## WHAT THIS TASK INVOLVES
From the entries below, retype only the lines from the one with "let late := lvl" through the one with "let v := l.lid.toNat", exactly as written.

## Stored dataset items
-- ==== Sys2Proof/Machine/Report.lean ====
section
/-! DEFINITION. The event ring (R348) and residency reports (R313). -/

namespace Sys2Proof.Machine

/-- Write a block of bytes at its home in one piece, for frames, images, reports and samples; its lines are those of
the partition and context that wrote it (R351). -/
def State.homeFill (s : State) (part : Nat) (ctx : W16) (pa : Nat) (b : List Byte) : State :=
  match s.target pa with
  | .hbm | .vault _ _ | .pod _ _ =>
    let a := s.normPa pa
    let s := (s.undecode a b.length)
    let s := (List.range ((a % 128 + b.length + 127) / 128)).foldl (fun s k => s.mscTouch (a + 128 * k) part ctx true) s
    { s with
      gmem := memWriteN s.gmem a b
      poison := s.poison.filter fun w => !(decide (a ≤ 4 * w) && decide (4 * w + 4 ≤ a + b.length))
      accs := s.accs.filter fun e => !(decide (e.pa < a + b.length) && decide (a < e.pa + fmtWidth e.fmt / 8)) }
  | _ => s.homeWriteN part ctx pa b

/-- A write at a physical address by hardware that serves partition part, at most 4 KiB at a time: bytes at addresses that
have no target for it go nowhere (R344, R347; DEDUCED, log entry 68). -/
def State.ownFill (s : State) (part : Nat) (ctx : W16) (pa : Nat) (b : List Byte) : State :=
  (List.range ((b.length + 4095) / 4096)).foldl (fun s i =>
    let c := (b.drop (4096 * i)).take 4096
    let a := pa + 4096 * i
    if s.hasTarget part true a && s.hasTarget part true (a + c.length - 1) then s.homeFill part ctx a c else s) s

/-- Whether n bytes from a physical address on have targets for hardware that serves partition part (R344, R347). -/
def State.ownReach (s : State) (part pa n : Nat) : Bool :=
  (List.range ((n + 4095) / 4096)).all fun i => s.hasTarget part true (pa + 4096 * i) && s.hasTarget part true (pa + n - 1)

/-- The kinds of events (R348). -/
inductive EventKind where
  | escalated | ramp | gangLost | uncorrectable | correctable | link | thermal | partReset | sigLow | selfTest
  deriving DecidableEq, Repr

/-- KIND codes (R348). -/
def EventKind.code : EventKind → Nat
  | .escalated => 1
  | .ramp => 2
  | .gangLost => 3
  | .uncorrectable => 4
  | .correctable => 5
  | .link => 6
  | .thermal => 7
  | .partReset => 8
  | .sigLow => 9
  | .selfTest => 10

/-- Post an entry and raise the interrupt (R348). The ring belongs to no context: its lines carry the tag that R350
gives storage without one. -/
def State.post (s : State) (k : EventKind) (part core ctx code lid addr : Nat) : State :=
  let size := 2 ^ (bitsOf s.mgtEvq.toNat 0 4 + 4)
  let base := bitsOf s.mgtEvq.toNat 12 40 * 4096
  let n := s.mgtEvhead.toNat
  let v := k.code + part * 2 ^ 8 + core * 2 ^ 16 + ctx * 2 ^ 32 + code * 2 ^ 48 + lid * 2 ^ 64 + addr * 2 ^ 128
    + s.wtc * 2 ^ 192
  let at_ := base + 32 * (n % size)
  { s.homeFill ((s.mscHolder at_).getD 0) 0xFFFF#16 at_ (natLe 32 v) with
    mgtEvhead := s.mgtEvhead + 1#32, mgtInt := s.mgtInt + 1 }

/-- Class codes (R280). -/
def StopClass.code : StopClass → Nat
  | .illegalEncoding => 0x01
  | .privileged => 0x02
  | .controlFlow => 0x03
  | .scheduleMiss => 0x04
  | .schedule => 0x05
  | .bounds => 0x06
  | .alignment => 0x07
  | .command => 0x08
  | .translation => 0x09
  | .memoryError => 0x0A
  | .pairOverrun => 0x0B
  | .versionStraddle => 0x0C
  | .holdTimeout => 0x0D
  | .safeGap => 0x0E
  | .trap => 0x0F
  | .syscall => 0x10
  | .linkLost => 0x11
  | .preemptSafe => 0x12
  | .preemptHold => 0x13
  | .gangLost => 0x14
  | .supervisor => 0x15

/-- STATE codes (R313). -/
def TaskState.code : TaskState → Nat
  | .bound => 1
  | .running => 2
  | .preempted => 3
  | .committed => 4
  | .faulted => 5
  | .lost => 7

/-- The context table of a partition: TRN_CTXTAB of its lowest core (R318, R344). -/
def State.partTab (s : State) (p : Nat) : W64 :=
  (((List.range 48).find? fun q => (s.part p).qmask.getLsbD q).map fun q => (s.at (4 * q)).trnCtxTab).getD 0#64

/-- Root, KC and V of a context of a partition (R318). R8 lets a reserved bit of a structure fault where its chapter says
so; R318 names no such point, and the reserved bits of a valid entry have no effect (DESIGN CHOICE, log entry 70). -/
def State.ctxRoot (s : State) (p : Nat) (ctx : W16) : Nat × Bool × Bool :=
  let e := s.ctxEntry p (s.partTab p) ctx
  (bitsOf e.toNat 12 40 * 4096, e.getLsbD 1, e.getLsbD 0)

/-- Launch lid of partition p. -/
def State.launch (s : State) (p : Nat) (lid : W32) : Option Launch :=
  s.launches.find? fun l => l.part == p && l.lid == lid

/-- Change launch lid of partition p. -/
def State.modLaunch (s : State) (p : Nat) (lid : W32) (f : Launch → Launch) : State :=
  { s with launches := s.launches.map fun l => if l.part == p && l.lid == lid then f l else l }

/-- Write one report entry of a launch (R313). An entry whose ring is not reachable is not written. -/
def State.reportRaw (s : State) (l : Launch) (st lvl phase : Nat) (tile : Nat) (core code res : Nat) (ramp hdc lcc : Nat) :
    State :=
  let (root, kc, _) := s.ctxRoot l.part l.ctx
  let va := l.repAddr + 64 * (l.reports % max l.repn 1)
  let late := lvl == 2 && l.deadline != 0#64 && decide (l.deadline.toNat < s.wtc)
  let v := l.lid.toNat + st * 2 ^ 32 + lvl * 2 ^ 36 + phase * 2 ^ 40 + tile * 2 ^ 64 + core * 2 ^ 112 + code * 2 ^ 128
    + res * 2 ^ 136 + (if late then 2 ^ 144 else 0) + s.wtc % 2 ^ 64 * 2 ^ 192 + ramp % 2 ^ 64 * 2 ^ 256
    + hdc % 2 ^ 64 * 2 ^ 320 + lcc % 2 ^ 64 * 2 ^ 384 + (l.reports + 1) % 2 ^ 64 * 2 ^ 448
  match s.plainPhys l.ctx l.part root kc true false true va with
  | .inl _ => s
  | .inr (pa, _) => s.homeFill l.part l.ctx pa (natLe 64 v)

/-- Whether entry a comes before entry b of one WTC instant: task before phase before launch, tasks in ascending core
number (R313). -/
def RepEntry.before (a b : RepEntry) : Bool := decide (a.lvl < b.lvl) || (a.lvl == 0 && b.lvl == 0 && decide (a.core < b.core))

/-- Insert behind the entries that come no later. -/
def insRep (x : RepEntry) : List RepEntry → List RepEntry
  | [] => [x]
  | y :: r => if x.before y then x :: y :: r else y :: insRep x r

/-- A report entry is due if the launch's REP selects its level (R313); it is written when its WTC instant is over. -/
def State.report (s : State) (p : Nat) (lid : W32) (st lvl phase tile core code : Nat) (ramp hdc lcc : Nat) : State :=
  match s.launch p lid with
  | none => s
  | some l =>
    if lvl + l.rep.toNat < 2 then s
    else { s with reps := insRep ⟨p, lid, st, lvl, phase, tile, core, code, ramp, hdc, lcc⟩ s.reps }

/-- Write one entry, and count it. -/
def State.putRep (s : State) (e : RepEntry) : State :=
  match s.launch e.part e.lid with
  | none => s
  | some l => (s.reportRaw l e.st e.lvl e.phase e.tile e.core e.code 0 e.ramp e.hdc e.lcc).modLaunch e.part e.lid
      fun l => { l with reports := l.reports + 1 }

/-- The entries of the present WTC instant are written (R313). -/
def State.putReps (s : State) : State := { s.reps.foldl State.putRep s with reps := [] }

/-- Report a task's state (R313, R314), and keep it in the launch's record of the task. -/
def State.reportTask (s : State) (c : Nat) (st : TaskState) (code : Nat) : State :=
  let k := s.at c
  match k.task with
  | none => s
  | some t =>
    let s := s.modLaunch t.part t.lid fun l => { l with
      tasks := l.tasks.map fun r => if r.tile == t.tile && r.phase == t.phase then { r with st := st } else r }
    s.report t.part t.lid st.code 0 t.phase t.tile.toNat k.gbase code t.rampNs k.hdc.toNat k.lcc

end Sys2Proof.Machine
end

## RESPONSE AREA
  let late := lvl == 2 && l.deadline != 0#64 && decide (l.deadline.toNat < s.wtc)
  let v := l.lid.toNat + st * 2 ^ 32 + lvl * 2 ^ 36 + phase * 2 ^ 40 + tile * 2 ^ 64 + core * 2 ^ 112 + code * 2 ^ 128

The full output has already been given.